## TASK PROMPT
For the entries below, the expected answer is the line with "seen (R34). -/", the line with "calActive : List (Nat × Nat) := []", and every line between them, exactly as written, and nothing more.

[Stored data]
/-- The die. -/
structure State where
  /-- Commands that wait, first in, first out. -/
  pending : List Instr := []
  /-- Register fields that differ from reset, by key (R7, R69). -/
  regs : List (Nat × Nat) := []
  /-- The scratchpads (R72, R119). -/
  mem : Mem := {}
  /-- Physical cores (R72). -/
  cores : List (Nat × CoreSt) := []
  /-- Rows of each bank that spare rows stand in for, at most 8, by bank: physical core × 16 + bank (R119, R144). -/
  spares : List (Nat × List Nat) := []
  /-- Kernels checked and not completed, in the order they were taken (R106). -/
  kernels : List Kernel := []
  /-- Schedule blocks loaded, at most 16 (R296). -/
  blocks : List PlnBlock := []
  /-- Clump routers (R265). -/
  routers : List (Nat × RouterSt) := []
  /-- Bound adapter streams, by adapter × 4 + binding kind (R294). -/
  streams : List (Nat × AdpStream) := []
  /-- Outbound streams of unloaded blocks whose rows are still sent, oldest first, by the same key (R289). -/
  draining : List (Nat × AdpStream) := []
  /-- Halves that have stalled for the conflicts of the entry they try (R121, R278). -/
  slotServed : List Nat := []
  /-- The model's own count of network cycles, which orders the arrival of rows (R283). -/
  pcc : Nat := 0
  /-- Halves whose stall has a cause of its own (R277, R279). -/
  stalledBy : List (Nat × Nat) := []
  /-- Sequence number of the next unscheduled access accepted (R134). -/
  inSeq : Nat := 0
  queues : List (Nat × QueueSt) := []
  chans : List (Nat × ChanSt) := []
  /-- Channel granted last, by engine × 4 + priority (R318). -/
  lastGrant : List (Nat × Nat) := []
  binders : List (Nat × BinderSt) := []
  /-- Operations the binder unit has still to perform (R350). -/
  bops : List BOp := []
  /-- Inbound queue of binder messages and space-2 WRITEs from links, at most 256, with the link of each (R357). -/
  inq : List (Nat × InMsg) := []
  links : List (Nat × LinkSt) := []
  /-- Outstanding 0xFD tags (R382) and the last chosen. -/
  tags : List (Nat × TagUse) := []
  lastTag : Nat := 0
  /-- Order of the next doorbell (R108). -/
  bells : Nat := 0
  /-- The event log, oldest first (R561). -/
  log : List EvRec := []
  session : Session := {}
  /-- Dieback list in evergreen retention, oldest first, at most 1,024 (R451). -/
  dieback : List Dieback := []
  /-- Core rails: 0 west, 1 east (R28). -/
  rails : List (Nat × RailSt) := []
  /-- Core clocks stopped by a fault (R23, R34, R571). -/
  clocksOff : Bool := false
  /-- Links whose transmitters a fault holds idle until a reset, as a mask (R34, R38, R571). -/
  txIdle : Nat := 0
  /-- Host clock in seconds, if set (R583). -/
  hostClock : Option Nat := none
  /-- Time at which it was set. -/
  hostClockAt : Nat := 0
  fuses : Fuses := {}
  /-- Pins as the die last saw them (R21): PWRGD_EVG, PERST_N, TEST_MODE as sampled. -/
  pwrgd : Bool := false
  perst : Bool := false
  /-- THERM_TRIP_N is driven low (R23). -/
  tripped : Bool := false
  /-- Reference edges are seen (R34). -/
  refclk : Bool := true
  /-- A reset is held internally: its kind, 1 cold, 2 warm (R22). -/
  hold22 : Option Nat := none
  /-- S0 is over (R31). -/
  s0Over : Bool := false
  /-- Time at which the current stage began its work. -/
  stageStart : Nat := 0
  /-- Reasons of losses in the current stage (R438). -/
  losses : List Nat := []
  /-- S0 found an uncorrectable fuse field; the rootstock's check of itself passed (R439). -/
  fuseBad : Bool := false
  selfCheckOk : Bool := true
  /-- Link whose placement word is latched (R19). -/
  latchedFrom : Option Nat := none
  /-- Report code of the last stage that reported (R430). -/
  lastCode : Nat := 0
  /-- Stage that a warm reset cut short and its duration (R437). -/
  abandoned : Option (Nat × Nat) := none
  /-- S1 has seen a placement word on a substrate link (R579), and words differed (R19). -/
  wordSeen : Bool := false
  /-- Links of S5's qualification still to report. -/
  qualifying : List Nat := []
  /-- Links up when the die entered READY (R43, R465). -/
  upAtReady : Nat := 0
  /-- Key store: identity key (48 bytes), settings key (32 bytes), PK.root (R528, R529). -/
  keys : Option (List Byte × List Byte × List Byte) := none
  transfers : List Transfer := []
  firmware : Option Image := none
  microcode : Option Image := none
  /-- A settings blob on its way: PARTS, next PART, bytes (R456). -/
  blobIn : Option (Nat × Nat × List Byte) := none
  /-- Long operation of its check. -/
  blobOp : Option Nat := none
  restored : Option Restored := none
  /-- Snapshot of SAVE_SETTINGS (R458), and DEV_SEQ of the reply with its last part. -/
  snapshot : List Byte := []
  savedAt : Option Nat := none
  /-- Memtest record in retention (R462). -/
  memRecord : List Byte := []
  memRun : MemRun := {}
  /-- Package memory bytes, 0 before S6 (R430). -/
  packageBytes : Nat := 0
  pctl : PowerCtl := {}
  /-- User items stored: ITEM and DELTA as sent, ascending ITEM (R546, R547). -/
  calItems : List (Nat × Nat) := []
  /-- User items in effect. -/
  calActive : List (Nat × Nat) := []
  /-- Report body being signed and its operation (R541). -/
  attest : Option (Nat × List Byte) := none
  /-- RUN_BIST that runs: operation, TARGET, UNIT (R554). -/
  bist : Option (Nat × Nat × Nat) := none
  /-- Frequency codes and set points on entry to die-level sleep (R490). -/
  sleepPoint : List (Nat × Nat) := []
  /-- Time at which die-level sleep began. -/
  sleepAt : Option Nat := none
  /-- Long operation of the die-level transition that runs. -/
  dieOp : Option Nat := none
  /-- Wake to begin when the sleep entry completes: its cause (R489, R494). -/
  dieWakeAfter : Option Nat := none
  /-- What the test access port last shifted out, its preloaded boundary cells, and what drives the pins: 0 the die, 1 the
  cells, 2 nothing (R552). -/
  tapOut : Nat := 0
  tapCells : Nat := 0
  tapDrive : Nat := 0
  /-- Dieback entries whose fuse commit runs or waits, oldest first: KIND, UNIT, DETAIL (R452). -/
  commits : List (Nat × Nat × Nat) := []
  /-- The security advance of this start was refused (R25, R537). -/
  advanceRefused : Bool := false
  /-- Time at which the watchdog last started (R574). -/
  wdogAt : Nat := 0
  /-- Holding registers of R11, by agent: 0 Hedger, 1 + p core, 97 + e DMA engine. Each holds the counter's address and the
  upper half of its value. -/
  hold : List (Nat × Nat × Nat) := []
  /-- What the last register read of an agent returned, by agent (R7). -/
  readData : List (Nat × Nat) := []
  /-- µs since S0 began (R558). -/
  time : Nat := 0
  /-- The model's own counter that numbers its free values (log 3). -/
  fresh : Nat := 0
  deriving DecidableEq, Repr
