/-- K_STEP of a pairing, 0 for one R155 rejects (R154). -/
def kStep (a b : Nat) : Nat :=
  if fmtClass a = 4 ∧ fmtClass b = 4 then 8
  else if fmtClass a = 4 ∧ fmtClass b = 2 then 16
  else if fmtClass a = 8 ∧ fmtClass b = 8 then 4
  else if fmtClass a = 16 ∧ fmtClass b = 16 then 2
  else 0

def MxDesc.step (d : MxDesc) : Nat := kStep d.aFmt d.bFmt
/-- Bytes of A's K-group word. -/
def MxDesc.gw (d : MxDesc) : Nat := if d.step = 16 then 8 else 4
def MxDesc.groups (d : MxDesc) : Nat := d.k / d.step
/-- The output is narrow and guarded. -/
def MxDesc.scaled (d : MxDesc) : Bool := !d.keep && isScaledOut d.dFmt

def ceilRows (bytes : Nat) : Nat := (bytes + 255) / 256

def gatherEsz (g : Nat) : Nat := 2 ^ (g / 2 ^ 30 % 4)

def MxDesc.aStream (d : MxDesc) : Stream :=
  { mode := d.aRead % 8, base := d.aBase, esz := gatherEsz d.aGather, stride := d.aGather % 2 ^ 21,
    rows := ceilRows (d.groups * d.m * d.gw) }
def MxDesc.aScaleStream (d : MxDesc) : Stream :=
  { mode := 0, base := d.aScale, esz := 1, stride := 0,
    rows := if blockSize d.aFmt = 0 then 0 else ceilRows (d.k / blockSize d.aFmt * d.m) }
def MxDesc.bStream (d : MxDesc) (j : Nat) : Stream :=
  { mode := d.bRead % 8, base := d.bBase + j * d.bStride, esz := gatherEsz d.bGather, stride := d.bGather % 2 ^ 21,
    rows := d.groups }
def MxDesc.bScaleStream (d : MxDesc) (j : Nat) : Stream :=
  { mode := 0, base := d.bScale + j * d.bScaleStride, esz := 1, stride := 0,
    rows := if blockSize d.bFmt = 0 then 0 else ceilRows (d.k / blockSize d.bFmt * 64) }
def MxDesc.cStream (d : MxDesc) (j : Nat) : Stream :=
  { mode := 0, base := d.cBase + j * d.cStride, esz := 1, stride := 0,
    rows := if d.cMode = 1 then ceilRows (d.m * 64 * elemBits d.cFmt / 8) else 0 }
def MxDesc.dBytes (d : MxDesc) : Nat := d.m * 64 * elemBits d.dFmt / 8
def MxDesc.dStream (d : MxDesc) (j : Nat) : Stream :=
  { mode := 0, base := d.dBase + j * d.dStride, esz := 1, stride := 0,
    rows := if d.keep then 0 else ceilRows d.dBytes }
def MxDesc.dScaleBytes (d : MxDesc) : Nat := d.m * (64 / blockSize d.dFmt)
def MxDesc.dScaleStream (d : MxDesc) (j : Nat) : Stream :=
  { mode := 0, base := d.dScale + j * d.dScaleStride, esz := 1, stride := 0,
    rows := if d.scaled then ceilRows d.dScaleBytes else 0 }
/-- Rows of the spill area (R204). -/
def MxDesc.spillStream (d : MxDesc) : Stream :=
  { mode := 0, base := d.spill, esz := 1, stride := 0, rows := if d.action = 1 then 256 else 0 }
/-- Rows of the map entries TILE_INDEX to TILE_INDEX + N_BLOCKS − 1 (R216). -/
def MxDesc.mapSpan (d : MxDesc) : Nat × Nat :=
  if d.action = 1 then (d.map + 4 * d.tile, d.map + 4 * (d.tile + d.n)) else (0, 0)

def nonEmpty (ts : List Stream) : List Stream := ts.filter fun t => t.rows != 0

/-- Streams of each operand over every block: the first and last block bound them. -/
def MxDesc.aAll (d : MxDesc) : List Stream := nonEmpty [d.aStream, d.aScaleStream]
def MxDesc.bAll (d : MxDesc) : List Stream :=
  nonEmpty [d.bStream 0, d.bStream (d.n - 1), d.bScaleStream 0, d.bScaleStream (d.n - 1)]
def MxDesc.cAll (d : MxDesc) : List Stream := nonEmpty [d.cStream 0, d.cStream (d.n - 1)]
def MxDesc.dAll (d : MxDesc) : List Stream :=
  nonEmpty [d.dStream 0, d.dStream (d.n - 1), d.dScaleStream 0, d.dScaleStream (d.n - 1)]

/-- Whether two spans meet where both are in use. -/
def spansMeet (a b : Nat × Nat) : Bool := decide (a.1 < a.2) && decide (b.1 < b.2) && rowsMeet a b

def MxDesc.okFormats (d : MxDesc) : Bool :=
  d.step != 0 && (d.cMode != 1 || d.cFmt == fcF32 || d.cFmt == fcBf16 || d.cFmt == fcF16) &&
    (d.keep || d.dFmt == fcF32 || d.dFmt == fcBf16 || d.dFmt == fcF16 || isScaledOut d.dFmt)

def MxDesc.okSizes (d : MxDesc) : Bool :=
  decide (1 ≤ d.m ∧ d.m ≤ 64 ∧ 64 ≤ d.k ∧ d.k ≤ 16384) && d.k % 64 == 0 && decide (1 ≤ d.n ∧ d.n ≤ 1024) &&
    (d.action != 1 || decide (d.tile + d.n - 1 ≤ 0xFFFF))

/-- Every base and stride in use is aligned, and blocks of D do not meet (R164). -/
def MxDesc.okAlign (d : MxDesc) : Bool :=
  let al := fun (used : Bool) (xs : List Nat) => !used || xs.all fun x => x % 256 == 0
  let wide := d.action % 4 == 1
  al true [d.aBase, d.bBase, d.bStride] && al (blockSize d.aFmt != 0) [d.aScale] &&
  al (blockSize d.bFmt != 0) [d.bScale, d.bScaleStride] && al (d.cMode == 1) [d.cBase, d.cStride] &&
  al (!d.keep) [d.dBase, d.dStride] && al d.scaled [d.dScale, d.dScaleStride] && al wide [d.spill, d.map] &&
  (d.n == 1 || d.keep || (decide (d.dBytes ≤ d.dStride) && (!d.scaled || decide (d.dScaleBytes ≤ d.dScaleStride))))

def MxDesc.okRanges (d : MxDesc) : Bool :=
  let a := spanOf d.aAll
  let b := spanOf d.bAll
  let c := spanOf d.cAll
  let dd := spanOf d.dAll
  let sp := spanOf (nonEmpty [d.spillStream])
  let mp := d.mapSpan
  [a, b, c, dd, sp, mp].all (fun x => decide (x.2 ≤ 2 ^ 24)) && !spansMeet dd a && !spansMeet dd b &&
    (!spansMeet dd c || (d.dBase == d.cBase && d.dStride == d.cStride)) &&
    [a, b, c, dd].all (fun x => !spansMeet sp x && !spansMeet mp x) && !spansMeet sp mp

/-- Chaining (R169, R170): `held` is M_ACTIVE of the accumulator the previous descriptor leaves. -/
def MxDesc.okChain (d : MxDesc) (held : Option Nat) : Bool :=
  (!d.keep || d.n == 1) && (d.cMode != 2 || (d.n == 1 && held == some d.m))

def MxDesc.okModes (d : MxDesc) : Bool :=
  d.aStream.placed && (d.bStream 0).placed && (d.bStream (d.n - 1)).placed &&
    (d.bRead % 8 == 0 || d.bRead % 8 == 4 || d.bStride % (transN (d.bRead % 8) * 256) == 0)

/-- Fields that must be 0: reserved ones, upper address bits, and what the settings do not use, the strides of a single
block among them (R180, R182). -/
def MxDesc.okZeros (d : MxDesc) (b : List Byte) : Bool :=
  let z := fun (used : Bool) (x : Nat) => used || x == 0
  let aS := blockSize d.aFmt != 0
  let bS := blockSize d.bFmt != 0
  let c1 := d.cMode == 1
  !d.control.testBit 7 && d.aRead / 8 == 0 && d.bRead / 8 == 0 && leAt b 14 2 == 0 &&
  [d.aBase, d.aScale, d.bBase, d.bScale, d.bStride, d.bScaleStride, d.cBase, d.cStride, d.dBase, d.dStride, d.dScale,
    d.dScaleStride, d.spill, d.map].all (fun x => decide (x < 2 ^ 24)) &&
  bitsAt d.aGather 21 9 == 0 && bitsAt d.bGather 21 9 == 0 && z (d.aRead == 4) d.aGather && z (d.bRead == 4) d.bGather &&
  z aS d.aScale && z bS d.bScale && z bS d.bScaleStride && z c1 d.cFmt && z c1 d.cBase && z c1 d.cStride &&
  (d.n != 1 || d.bStride + d.bScaleStride + d.cStride + d.dStride + d.dScaleStride == 0) &&
  z (!d.keep) (d.dFmt + d.dBase + d.dStride + d.round) && z d.scaled (d.dScale + d.dScaleStride) &&
  z d.scaled d.outMode.toNat && z d.outMode d.outScale && z (d.bFmt == fcT2) d.ternary.toNat &&
  z d.scaled (d.threshold + d.action + d.tensor + d.tile) && z (d.action % 4 == 1) (d.spill + d.map) &&
  d.action / 4 == 0 && leNat (slice b 0x58 40) == 0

## ANSWER FOR THE TASK
  /-- Reference edges are seen (R34). -/
  refclk : Bool := true
  /-- A reset is held internally: its kind, 1 cold, 2 warm (R22). -/
  hold22 : Option Nat := none
  /-- S0 is over (R31). -/
  s0Over : Bool := false
  /-- Time at which the current stage began its work. -/
  stageStart : Nat := 0
  /-- Reasons of losses in the current stage (R438). -/
  losses : List Nat := []
  /-- S0 found an uncorrectable fuse field; the rootstock's check of itself passed (R439). -/
  fuseBad : Bool := false
  selfCheckOk : Bool := true
  /-- Link whose placement word is latched (R19). -/
  latchedFrom : Option Nat := none
  /-- Report code of the last stage that reported (R430). -/
  lastCode : Nat := 0
  /-- Stage that a warm reset cut short and its duration (R437). -/
  abandoned : Option (Nat × Nat) := none
  /-- S1 has seen a placement word on a substrate link (R579), and words differed (R19). -/
  wordSeen : Bool := false
  /-- Links of S5's qualification still to report. -/
  qualifying : List Nat := []
  /-- Links up when the die entered READY (R43, R465). -/
  upAtReady : Nat := 0
  /-- Key store: identity key (48 bytes), settings key (32 bytes), PK.root (R528, R529). -/
  keys : Option (List Byte × List Byte × List Byte) := none
  transfers : List Transfer := []
  firmware : Option Image := none
  microcode : Option Image := none
  /-- A settings blob on its way: PARTS, next PART, bytes (R456). -/
  blobIn : Option (Nat × Nat × List Byte) := none
  /-- Long operation of its check. -/
  blobOp : Option Nat := none
  restored : Option Restored := none
  /-- Snapshot of SAVE_SETTINGS (R458), and DEV_SEQ of the reply with its last part. -/
  snapshot : List Byte := []
  savedAt : Option Nat := none
  /-- Memtest record in retention (R462). -/
  memRecord : List Byte := []
  memRun : MemRun := {}
  /-- Package memory bytes, 0 before S6 (R430). -/
  packageBytes : Nat := 0
  pctl : PowerCtl := {}
  /-- User items stored: ITEM and DELTA as sent, ascending ITEM (R546, R547). -/
  calItems : List (Nat × Nat) := []
  /-- User items in effect. -/
  calActive : List (Nat × Nat) := []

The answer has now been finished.